End Further Info End Preamble Start Supplemental Information

SUPPLEMENTARY INFORMATION:

Notice is hereby given that on August 7, 2019, pursuant to subpart B of Part 177, U.S. Customs and Border Protection Regulations (19 CFR part 177, subpart Start Printed Page 40428B), CBP issued a final determination concerning the country of origin of CIS Secure Computing, Inc.'s software products, which may be offered to the U.S. Government under an undesignated government procurement contract. This final determination, HQ H301776, was issued under procedures set forth at 19 CFR part 177, subpart B, which implements Title III of the Trade Agreements Act of 1979, as amended (19 U.S.C. 2511-18). In the final determination, CBP concluded that CIS Secure Computing, Inc.'s software products are substantially transformed in the United States for purposes of U.S. Government procurement.

Section 177.29, CBP Regulations (19 CFR 177.29), provides that a notice of final determination shall be published in the Federal Register within 60 days of the date the final determination is issued.
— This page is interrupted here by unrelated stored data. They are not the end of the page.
theorem witness_MemoryOperations_part2 :
    (∃ (s : State) (a : CoreAt) (addr : Nat) (w : Nat) (slot : Nat) (act : Bank), BanksFree s a (issueCycle s a 4) ∧
      (CoreOn s a ∧ s.tiles.pend = [⟨a.tile.val, a.core.val, issueCycle s a 4, slot, .bank addr w false act⟩])) ∧
    (∃ (s : State) (a : CoreAt) (ra : BitVec 5) (vr : BitVec 6) (cc : BitVec 4) (off : BitVec 12) (op : _), op ∈ [Instr.dreq a ra off, .dld a vr ra cc, .waitc a cc ra, .clrc a cc ra] ∧
      (CoreReady s a ∧ ((∀ e ∈ s.tiles.cores, e.2.held = [])) ∧ s.inPattern a.tile.val a.core.val = true)) ∧
    (∃ (s : State) (a : CoreAt) (rd : BitVec 5) (ra : BitVec 5) (vr : BitVec 6) (cc : BitVec 4) (off : BitVec 12) (i : Inst) (op : _), op ∈ [Instr.vld a vr ra off, .vst a vr ra off, .sld a rd ra off, .sst a rd ra off, .send a ra off, .sende a ra off, .dreq a ra off, .dld a vr ra cc, .waitc a cc ra, .clrc a cc ra] ∧
      (CoreReady s a ∧ ((∀ e ∈ s.tiles.cores, e.2.held = [])) ∧ (sregOf s a ra).poison = true ∧ RunsAlone s a i ∧ InDynamic s a)) ∧
    (∃ (s : State) (a : CoreAt) (ra : BitVec 5), (CoreReady s a ∧ InDynamic s a ∧ (sregOf s a ra).poison = false)) ∧
    (∃ (s : State) (a : CoreAt) (ra : BitVec 5), (CoreReady s a ∧ (sregOf s a ra).poison = false ∧ InDynamic s a)) ∧
    (∃ (s : State) (a : CoreAt) (ra : BitVec 5), (CoreReady s a ∧ (sregOf s a ra).poison = false ∧ InDynamic s a ∧ ((∀ e ∈ s.tiles.cores, e.2.held = [])))) ∧
    (∃ (s : State) (a : CoreAt), CoreReady s a) ∧
    (∃ (s : State) (a : CoreAt) (b : CoreAt) (cc : BitVec 4) (ra : BitVec 5) (v : BitVec 32), (CoreReady s a ∧ InDynamic s a ∧ InDynamic s b ∧ (sregOf s a ra).poison = false ∧ b.tile = a.tile ∧ b.core ≠ a.core ∧ (s.core (coreKey b)).held = [.nop b] ∧ (s.core (coreKey b)).waiting = some (cc.toNat, v)) ∧
      ((∀ e ∈ s.tiles.cores, e.2.held ≠ [] → e = (coreKey b, s.core (coreKey b))))) :=
  ⟨⟨sPend [⟨671, 3, 100, 1, .bank 0x100 32 false (.load 5)⟩], at3, 0x100, 32, 1, .load 5, ⟨rfl, rfl, fun _ => rfl⟩, by decide +kernel⟩,
    ⟨sRun 0, at3, 3, 5, 0, 0, Instr.dreq (at3) (3) (0), .head _, by decide +kernel⟩,
    ⟨sRun 1, at3, 1, 3, 5, 0, 0, insX 1, Instr.vld (at3) (5) (3) (0), .head _, by decide +kernel⟩,
    ⟨sCore, at3, 2, by decide +kernel⟩,
    ⟨sCore, at3, 1, by decide +kernel⟩,
    ⟨sCore, at3, 1, by decide +kernel⟩,
    ⟨sCore, at3, by decide +kernel⟩,
    ⟨sCore.setCore (128 * 671 + 4) (fun c => { c with waiting := some (2, 9), held := [.nop at4] }), at3, at4, 2, 1, 9, by decide +kernel, by decide +kernel⟩⟩

theorem witness_VectorOperations_part1 :
    (∃ (useD : Bool) (f : BitVec 3 → Nat → Nat → Nat → Nat × Nat) (op : CoreAt → BitVec 6 → BitVec 6 → BitVec 6 → BitVec 3 → Instr) (s : State) (a : CoreAt) (vd : BitVec 6) (va : BitVec 6) (vb : BitVec 6) (rm : BitVec 3) (bad : Nat → Bool), (useD, f, op) ∈ ([(true, (fun rm x y z => fmaF32 (roundV rm.toNat).1 x y z), .vfma), (false, (fun rm x y _ => addF32 (roundV rm.toNat).1 x y), .vadd), (false, (fun rm x y _ => addF32 (roundV rm.toNat).1 x (negF32 y)), .vsub), (false, (fun rm x y _ => mulF32 (roundV rm.toNat).1 x y), .vmul)] : List (Bool × (BitVec 3 → Nat → Nat → Nat → Nat × Nat) × (CoreAt → BitVec 6 → BitVec 6 → BitVec 6 → BitVec 3 → Instr))) ∧
      ((∀ j, bad j = ((vregOf s a va).bad j || (vregOf s a vb).bad j || (useD && (vregOf s a vd).bad j)))) ∧
      CoreReady s a) ∧
    (∃ (f : Nat → Nat → Nat × Nat) (op : CoreAt → BitVec 6 → BitVec 6 → BitVec 6 → Instr) (s : State) (a : CoreAt) (va : BitVec 6) (vb : BitVec 6) (bad : Nat → Bool), (f, op) ∈ ([((fun x y => maxMinF32 true x y), .vmax), ((fun x y => maxMinF32 false x y), .vmin)] : List ((Nat → Nat → Nat × Nat) × (CoreAt → BitVec 6 → BitVec 6 → BitVec 6 → Instr))) ∧
      ((∀ j, bad j = ((vregOf s a va).bad j || (vregOf s a vb).bad j))) ∧
      CoreReady s a) ∧
    (∃ (s : State) (a : CoreAt) (va : BitVec 6) (vb : BitVec 6) (cond : BitVec 4) (bad : Nat → Bool), ((∀ j, bad j = ((vregOf s a va).bad j || (vregOf s a vb).bad j))) ∧
      (CoreReady s a ∧ cond.toNat ≤ 3)) ∧
    (∃ (s : State) (cond : BitVec 4), (Running s ∧ 3 < cond.toNat)) ∧
    (∃ (s : State) (a : CoreAt), CoreReady s a) ∧
    (∃ (s : State) (a : CoreAt), CoreReady s a) :=
  ⟨⟨true, (fun rm x y z => fmaF32 (roundV rm.toNat).1 x y z), .vfma, sCore, at3, 6, 4, 5, 5, _, .head _, fun _ => rfl, by decide +kernel⟩,
    ⟨(fun x y => maxMinF32 true x y), .vmax, sCore, at3, 4, 5, _, .head _, fun _ => rfl, by decide +kernel⟩,
    ⟨sCore, at3, 4, 5, 3, _, fun _ => rfl, by decide +kernel⟩,
    ⟨sCore, 4, by decide +kernel⟩,
    ⟨sCore, at3, by decide +kernel⟩,
    ⟨sCore, at3, by decide +kernel⟩⟩

theorem witness_VectorOperations_part2 :
    (∃ (s : State) (a : CoreAt), CoreReady s a) ∧
    (∃ (n : Nat) (op : CoreAt → BitVec 6 → BitVec 6 → Instr) (s : State) (a : CoreAt), (n, op) ∈ ([(1, .exp), (2, .exp2), (3, .log), (4, .log2), (5, .rcp), (6, .rsqrt)] : List (Nat × (CoreAt → BitVec 6 → BitVec 6 → Instr))) ∧
      CoreReady s a) ∧
    (∃ (s : State) (a : CoreAt) (vd : BitVec 6) (va : BitVec 6) (bad : Nat → Bool), ((∀ j, bad j = ((vregOf s a va).bad j || (vregOf s a vd).bad j))) ∧
      CoreReady s a) ∧
    (∃ (s : State) (a : CoreAt) (vd : BitVec 6) (va : BitVec 6) (vb : BitVec 6) (fa : BitVec 4) (fb : BitVec 4) (h : Bool) (rm : BitVec 3) (bad : Nat → Bool) (r : Nat → Nat × Nat), ((∀ j, bad j = ((vregOf s a va).bad j || (vregOf s a vb).bad j || (vregOf s a vd).bad j))) ∧
      ((∀ j, r j = fmaFV (roundV rm.toNat).1 (decodeF fa.toNat (if h = true then bits ((vregOf s a va).lane j) 31 16 else bits ((vregOf s a va).lane j) 15 0)) (decodeF fb.toNat (if h = true then bits ((vregOf s a vb).lane j) 31 16 else bits ((vregOf s a vb).lane j) 15 0)) (decodeF 0 ((vregOf s a vd).lane j)))) ∧
      (CoreReady s a ∧ ((fa = 1 ∨ fa = 2) ∧ (fb = 1 ∨ fb = 2)))) ∧
    (∃ (s : State) (a : CoreAt) (vd : BitVec 6) (va : BitVec 6) (vb : BitVec 6) (fa : BitVec 4) (fb : BitVec 4) (h : Bool) (rm : BitVec 3) (bad : Nat → Bool) (r : Nat → Nat × Nat), ((∀ j, bad j = ((vregOf s a va).bad j || (vregOf s a vb).bad j || (vregOf s a vd).bad j))) ∧
      ((∀ j, r j = fmaFV (roundV rm.toNat).1 (decodeF fa.toNat (if h = true then bits ((vregOf s a va).lane j) 31 16 else bits ((vregOf s a va).lane j) 15 0)) (decodeF fb.toNat (if h = true then bits ((vregOf s a vb).lane j) 31 16 else bits ((vregOf s a vb).lane j) 15 0)) (decodeF 0 ((vregOf s a vd).lane j)))) ∧
      (CoreReady s a ∧ (¬((fa = 1 ∨ fa = 2) ∧ (fb = 1 ∨ fb = 2))))) ∧
    (∃ (four : Bool) (n : Nat) (op : CoreAt → BitVec 6 → BitVec 6 → BitVec 6 → BitVec 4 → BitVec 4 → Bool → BitVec 3 → BitVec 2 → Bool → BitVec 4 → Instr) (s : State) (a : CoreAt) (va : BitVec 6) (vb : BitVec 6) (fa : BitVec 4) (fb : BitVec 4) (h : Bool) (rsp : BitVec 4) (bad : Nat → Bool) (ps : Nat → List (FV × Nat)), (four, n, op) ∈ ([(false, 2, .vdot8), (true, 4, .vdot4)] : List (Bool × Nat × (CoreAt → BitVec 6 → BitVec 6 → BitVec 6 → BitVec 4 → BitVec 4 → Bool → BitVec 3 → BitVec 2 → Bool → BitVec 4 → Instr))) ∧
      ((∀ j, bad j = (dotScaleBad s a rsp || (vregOf s a va).bad j || (vregOf s a vb).bad j))) ∧
      ((∀ j, ps j = laneProducts (vregOf s a va) (vregOf s a vb) fa.toNat fb.toNat n h (dotScale s a rsp 0) (dotScale s a rsp 1) j)) ∧
      CoreReady s a) :=
  ⟨⟨sCore, at3, by decide +kernel⟩,
    ⟨1, .exp, sCore, at3, .head _, by decide +kernel⟩,
    ⟨sCore, at3, 5, 4, _, fun _ => rfl, by decide +kernel⟩,
    ⟨sCore, at3, 5, 4, 5, 1, 2, true, 0, _, _, fun _ => rfl, fun _ => rfl, by decide +kernel⟩,
    ⟨sCore, at3, 5, 4, 5, 1, 3, true, 0, _, _, fun _ => rfl, fun _ => rfl, by decide +kernel⟩,
    ⟨false, 2, .vdot8, sCore, at3, 4, 5, 3, 4, true, 0, _, _, .head _, fun _ => rfl, fun _ => rfl, by decide +kernel⟩⟩

theorem witness_AccumulatorsAndFormats_part1 :
    (∃ (s : State) (a : CoreAt), CoreReady s a) ∧
    (∃ (s : State) (a : CoreAt), CoreReady s a) ∧
    (∃ (s : State) (a : CoreAt), CoreReady s a) ∧
    (∃ (s : State) (a : CoreAt) (acc : BitVec 2) (bad : Nat → Bool), ((∀ j, bad j = ((s.core (coreKey a)).acc acc.toNat j).poison)) ∧
      CoreReady s a) ∧
    (∃ (s : State) (a : CoreAt) (va : BitVec 6) (fmt : BitVec 4) (part : BitVec 3) (bad : Nat → Bool), ((∀ j, bad j = (vregOf s a va).badElem (boxBits fmt.toNat) (8 * part.toNat + j))) ∧
      (CoreReady s a ∧ fmt.toNat ≤ 0xB ∧ 8 * boxBits fmt.toNat * (part.toNat + 1) ≤ 256)) ∧
    (∃ (s : State) (fmt : BitVec 4) (part : BitVec 3), (Running s ∧ ((0xB < fmt.toNat ∨ 256 < 8 * boxBits fmt.toNat * (part.toNat + 1))))) ∧
    (∃ (s : State) (fmt : BitVec 4) (part : BitVec 3), (Running s ∧ ((0xB < fmt.toNat ∨ 256 < 8 * boxBits fmt.toNat * (part.toNat + 1))))) :=
  ⟨⟨sCore, at3, by decide +kernel⟩,
    ⟨sCore, at3, by decide +kernel⟩,
    ⟨sCore, at3, by decide +kernel⟩,
    ⟨sCore, at3, 3, _, fun _ => rfl, by decide +kernel⟩,
    ⟨sCore, at3, 4, 3, 3, _, fun _ => rfl, by decide +kernel⟩,
    ⟨sCore, 3, 4, by decide +kernel⟩,
    ⟨sCore, 12, 0, by decide +kernel⟩⟩

theorem witness_AccumulatorsAndFormats_part2 :
    (∃ (s : State) (fmt : BitVec 4), (Running s ∧ 0xB < fmt.toNat)) ∧
    (∃ (s : State) (fmt : BitVec 4), (Running s ∧ fmt ≠ 5 ∧ fmt ≠ 6)) ∧
    (∃ (s : State) (va : BitVec 6) (fmt : BitVec 4), (Running s ∧ (va.toNat % 4 ≠ 0 ∨ isMx fmt.toNat = false))) ∧
    (∃ (s : State) (a : CoreAt) (va : BitVec 6) (fmt : BitVec 4) (rm : BitVec 3) (satf : Bool) (part : BitVec 3) (srp : BitVec 2) (base : Nat) (e : Nat → Nat × Nat × Bool), base = 8 * boxBits fmt.toNat * part.toNat ∧
      ((∀ k, e k = convert8 (s.core (coreKey a)) (vregOf s a va) fmt.toNat rm satf srp s.free k)) ∧
      (CoreReady s a ∧ fmt.toNat ≤ 0xB ∧ 8 * boxBits fmt.toNat * (part.toNat + 1) ≤ 256)) ∧
    (∃ (s : State) (a : CoreAt) (ra : BitVec 5) (va : BitVec 6) (fmt : BitVec 4) (rm : BitVec 3) (satf : Bool) (srp : BitVec 2) (e : Nat → Nat × Nat × Bool), ((∀ k, e k = convert8 (s.core (coreKey a)) (vregOf s a va) fmt.toNat rm satf srp s.free k)) ∧
      (CoreReady s a ∧ fmt.toNat ≤ 0xB ∧ (sregOf s a ra).poison = false)) ∧
    (∃ (s : State) (a : CoreAt) (ra : BitVec 5) (va : BitVec 6) (fmt : BitVec 4) (rm : BitVec 3) (satf : Bool) (srp : BitVec 2) (e : Nat → Nat × Nat × Bool) (i : _), ((∀ k, e k = convert8 (s.core (coreKey a)) (vregOf s a va) fmt.toNat rm satf srp s.free k)) ∧
      (CoreReady s a ∧ fmt.toNat ≤ 0xB ∧ (sregOf s a ra).poison = true ∧ RunsAlone s a i)) ∧
    (∃ (s : State) (a : CoreAt) (fmt : BitVec 4), (CoreReady s a ∧ ((fmt = 5 ∨ fmt = 6)))) ∧
    (∃ (s : State) (a : CoreAt) (va : BitVec 6) (fmt : BitVec 4) (rm : BitVec 3) (srp : BitVec 2) (bad : Bool) (e : Nat × List Nat × Nat), bad = (((List.range 4).any fun i => ((s.core (coreKey a)).vreg (va.toNat + i)).anyBad) || (rm = 4 && ((s.core (coreKey a)).srPair srp).2.2)) ∧
      e = mxEncode fmt.toNat (fun k => (roundOf rm.toNat (fmtBits fmt.toNat) ((s.core (coreKey a)).srPair srp).1 ((s.core (coreKey a)).srPair srp).2.1 k).1) ((List.range 32).map fun i => ((s.core (coreKey a)).vreg (va.toNat + i / 8)).lane (i % 8)) ∧
      (CoreReady s a ∧ va.toNat % 4 = 0 ∧ isMx fmt.toNat = true)) :=
  ⟨⟨s0, 12, by decide +kernel⟩,
    ⟨s0, 3, by decide +kernel⟩,
    ⟨s0, 5, 3, by decide +kernel⟩,
    ⟨sCore, at3, 4, 3, 4, true, 3, 0, _, _, rfl, fun _ => rfl, by decide +kernel⟩,
    ⟨sCore, at3, 2, 4, 3, 4, true, 0, _, fun _ => rfl, by decide +kernel⟩,
    ⟨sRun 1, at3, 3, 4, 3, 4, true, 0, _, insX 1, fun _ => rfl, by decide +kernel⟩,
    ⟨sCore, at3, 5, by decide +kernel⟩,
    ⟨sCore, at3, 4, 3, 1, 0, _, _, rfl, rfl, by decide +kernel⟩⟩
Section 177.30, CBP Regulations (19 CFR 177.30), provides that any party-at-interest, as defined in 19 CFR 177.22(d), may seek judicial review of a final determination within 30 days of publication of such determination in the Federal Register.

Start Signature

Dated: August 7, 2019.

Alice A. Kipel,

Executive Director, Regulations and Rulings, Office of Trade.

End Signature

HQ H301776

August 7, 2019

OT:RR:CTF:VS H301776 JK

CATEGORY: Origin

John Turner, CTO

CIS Secure Computing, Inc.

21050 Ashburn Crossing Drive, Suite 145

Ashburn, VA 20147

RE: U.S. Government Procurement; Title III, Trade Agreements Act of 1979 (19 U.S.C. § 2511); Subpart B, Part 177, CBP Regulations; Substantial Transformation

Dear Mr. Turner:

This is in response to your letter, dated September 19, 2018, requesting a final determination on behalf of CIS Secure Computing, Inc. (“CIS Secure Computing” or “Company”), pursuant to subpart B of Part 177 of the U.S. Customs and Border Protection (CBP) Regulations (19 C.F.R. Part 177). As a U.S. importer, CIS Secure Computing is a party-at-interest within the meaning of 19 C.F.R. § 177.22(d)(1) and is entitled to request this final determination.

FACTS:

CIS Secure Computing requests a final determination on two software products that it intends to produce for government procurement purposes: software for use on mobile devices (“Mobile Device Software”), and software for use on servers and other similar network devices (“Server Software”). The Mobile Device Software includes a customized version of the Android operating system and mobile configuration management software, which provide advanced security features and functions to a mobile device. The Server Software includes configuration management software for remotely controlling certain functions and operations of a mobile device configured with the Mobile Device Software.

Both software products are produced in a four-step process that involves: (1) writing original source code, or modifying open source software code in the United States; (2) writing or modifying source code in Canada; (3) compiling the source code into executable object code in the United States; and (4) delivering the finished software to the purchaser. The source code will be written by the Company's employees at its offices located in Ashburn, Virginia and in Canada.[1]

In a submission dated May 21, 2019, CIS Secure Computing provided additional information on the processes involved in writing source code and compiling it into executable object code in steps (1) through (3).

Writing the source code for the Mobile Device Software will involve the following steps:

1. The Company's software developers in Ashburn, Virginia will download certain open source software code for the Android operating system, also known as Operating System code (“OS code”). The Company will modify the OS code and write original source code in Ashburn, Virginia. Modifying the OS code includes deleting or modifying one or more portions of the original source code to produce modified OS code.

2. The Company's software developers in Canada will access the modified OS code and the original source code stored in a collaborative software development environment and may further modify the OS code and write original source code.

3. In performing steps 1 and 2, software programmers write computer code using tools such as Android Studio, Eclipse and Text Editors. The software programmers may also write the computer code in C++, C, Java, Kotlin, Python and Perl programming languages. User interface designers design and write computer code for a graphical layout using tools such as Android Studio and Eclipse. Software developers modify Android Open Source Code Project (AOSP) build scripts using tools such as GNU Make and Blueprint.

4. Once the modified OS code and the original source code are completed, the Company will download all of the modified OS code and the original source code to computers located at its offices in Ashburn, Virginia. Completed code is checked into the Company's software repository for storage. The result of the combination will be the source code for the Mobile Device Software; however, it will not be executable software code.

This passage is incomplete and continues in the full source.